The introduction of Dourif, a man who’s built a career on inhabiting the truly deranged, would suggest things are about to head into Yuzna’s insane wheelhouse. But intriguingly, his character proves to be strangely relatable. Clavell is a man who gets spooked after witnessing Sherry’s visions by proxy, and who makes a quick exit when Craig’s paranoia leads to murderous consequences. You could argue that asking Dourif to play it relatively straight is a waste of his talents. On the other hand, anything more unhinged may have derailed a film that, despite the outlandish subject matter, tries to keep things grounded.

A rather literal representation of Dr. Craig’s time concerns.

Progeny Films

Clavell’s hypnosis sessions give Craig all the confirmation he needs about his suspicions. While in a trance-like state, Sherry recalls how she was artificially impregnated (wisely, Yuzna decided to omit a much longer, much more graphic take). The motive, however, remains less clear. “What do you figure animals think about when we experiment on them?” Clavell asks, in another example of how Progeny refuses to spoon-feed you answers.

These revelations provoke Craig into terrifyingly drastic action. Accompanied by Clavell wielding a camera for posterity, the doctor intends to flatline his wife, fooling the alien fetus into leaving its host’s body before killing it and resurrecting Sherry in the nick of the time. Needless to say, the whole operation — one of the few occasions that leans into Yuzna and Gordon’s body horror past — doesn’t have the desired effect.

Even by this point, it’s still not certain whether all the extraterrestrial drama occurred or was merely a figment of Sherry and Craig’s shared delusions. The court system and the highly skeptical Lamarche obviously didn’t buy the story, having sentenced the doctor to prison for what, from an outsider’s view, appeared to be a frenzied and entirely unjustified butchering.
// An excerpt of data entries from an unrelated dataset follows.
-- ==== Sys2Proof/Machine/Numeric.lean ====
section
/-!
DEFINITION. Number formats and the arithmetic contract: encodings (R108 to R118), one-rounding conversions (R122 to R128), exact sums and
products (R114, R131 to R140), correctly rounded functions (R133), and the stochastic-rounding generator (R142 to R144).
-/
namespace Sys2Proof.Machine

/-- A value of any format: NaN, an infinity, or `(-1)^neg * m * 2^e`, so that zeros keep their sign. -/
inductive Num where
  | nan
  | inf (neg : Bool)
  | fin (neg : Bool) (m : Nat) (e : Int)
deriving DecidableEq, Repr

/-- The element formats of R108. -/
inductive Elem where
  | fp32 | fp16 | bf16 | e4m3 | e5m2 | e3m2 | e2m3 | e2m1 | int8 | int4 | int32
deriving DecidableEq, Repr

/-- The scaling schemes of R115 and R117. -/
inductive Scheme where
  | unscaled | mx | kb16
deriving DecidableEq, Repr

/-- The rounding modes of R119. -/
inductive Rnd where
  | rne | rtz | stoch
deriving DecidableEq, Repr

/-- Format codes (R108); the other codes are reserved. -/
def elemOfCode (n : Nat) : Option Elem :=
  match n with
  | 0 => some .fp32
  | 1 => some .fp16
  | 2 => some .bf16
  | 3 => some .e4m3
  | 4 => some .e5m2
  | 5 => some .e3m2
  | 6 => some .e2m3
  | 7 => some .e2m1
  | 8 => some .int8
  | 9 => some .int4
  | 10 => some .int32
  | _ => none

/-- Width in bits (R108). -/
def Elem.width : Elem → Nat
  | .fp32 | .int32 => 32
  | .fp16 | .bf16 => 16
  | .e4m3 | .e5m2 | .int8 => 8
  | .e3m2 | .e2m3 => 6
  | .e2m1 | .int4 => 4

/-- Whether the format is an integer format. -/
def Elem.isInt : Elem → Bool
  | .int8 | .int4 | .int32 => true
  | _ => false

/-- Mantissa bits (R109). -/
def Elem.mant : Elem → Nat
  | .fp32 => 23 | .fp16 => 10 | .bf16 => 7 | .e4m3 => 3 | .e5m2 => 2 | .e3m2 => 2 | .e2m3 => 3 | .e2m1 => 1
  | _ => 0

/-- Exponent bits (R109). -/
def Elem.expo : Elem → Nat
  | .fp32 | .bf16 => 8 | .fp16 | .e5m2 => 5 | .e4m3 => 4 | .e3m2 => 3 | .e2m3 | .e2m1 => 2
  | _ => 0

/-- Exponent bias (R109). -/
def Elem.bias : Elem → Int
  | .fp32 | .bf16 => 127 | .fp16 | .e5m2 => 15 | .e4m3 => 7 | .e3m2 => 3 | .e2m3 | .e2m1 => 1
  | _ => 0

/-- Whether the format has infinities in the IEEE place: exponent all ones, mantissa 0 (R109). -/
def Elem.hasInf : Elem → Bool
  | .fp32 | .fp16 | .bf16 | .e5m2 => true
  | _ => false

/-- Canonical NaN (R113); the targets without NaN convert it to 0 (R124). -/
def Elem.nanBits : Elem → Nat
  | .fp32 => 0x7FC0_0000 | .fp16 => 0x7E00 | .bf16 => 0x7FC0 | .e4m3 => 0x7F | .e5m2 => 0x7E
  | _ => 0

/-- Largest finite magnitude of a floating format as an encoding without its sign (R109). -/
def Elem.maxBits : Elem → Nat
  | .fp32 => 0x7F7F_FFFF | .fp16 => 0x7BFF | .bf16 => 0x7F7F | .e4m3 => 0x7E | .e5m2 => 0x7B
  | .e3m2 => 0x1F | .e2m3 => 0x1F | .e2m1 => 0x7
  | .int8 => 127 | .int4 => 7 | .int32 => 0x7FFF_FFFF

/-- The value of an encoding (R110, R109). -/
def decodeElem (t : Elem) (w : Nat) : Num :=
  let b := w % 2 ^ t.width
  if t.isInt then
    let half := 2 ^ (t.width - 1)
    if b < half then .fin false b 0 else .fin true (2 * half - b) 0
  else
    let neg := 2 ^ (t.width - 1) ≤ b
    let m := b % 2 ^ t.mant
    let e := b / 2 ^ t.mant % 2 ^ t.expo
    let top := 2 ^ t.expo - 1
    if t.hasInf && e == top then
      if m = 0 then .inf neg else .nan
    else if t == .e4m3 && e == top && m == 7 then .nan
    else if e = 0 then .fin neg m (1 - t.bias - t.mant)
    else .fin neg (2 ^ t.mant + m) (e - t.bias - t.mant)

/-- An E8M0 scale byte of an MX block (R115). -/
def decodeE8M0 (x : Nat) : Num :=
  if x % 256 = 255 then .nan else .fin false 1 ((x % 256 : Nat) - 127)

/-- A UE4M4 scale byte of a KB16 block (R117). -/
def decodeUE4M4 (x : Nat) : Num :=
  let b := x % 256
  if b = 255 then .nan
  else if b / 16 = 0 then .fin false (b % 16) (-10)
  else .fin false (16 + b % 16) ((b / 16 : Nat) - 11)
Brad Dourif in one of his lower-key roles.

Progeny Films

Progeny continues to skillfully tread the line of ambiguity for its final downbeat scene. Sitting in his jail cell, a despondent Craig suddenly gets transported into the same vortex that beamed up his late wife, reuniting him with one of cinema’s ugliest babies in the process. Or does he?

The tragedy is heightened either way. If it’s a straightforward alien abduction tale, then Craig’s fears have been validated, but he’s lost the love of his life, been convicted as a spousal killer, and is now left holding a mutant spawn. If it was all in his mind, then we’ve been watching a man slowly descend into madness. Whatever your interpretation, it’s hard to deny that Progeny was just as interested in testing the brain cells as splattering them all over the floor.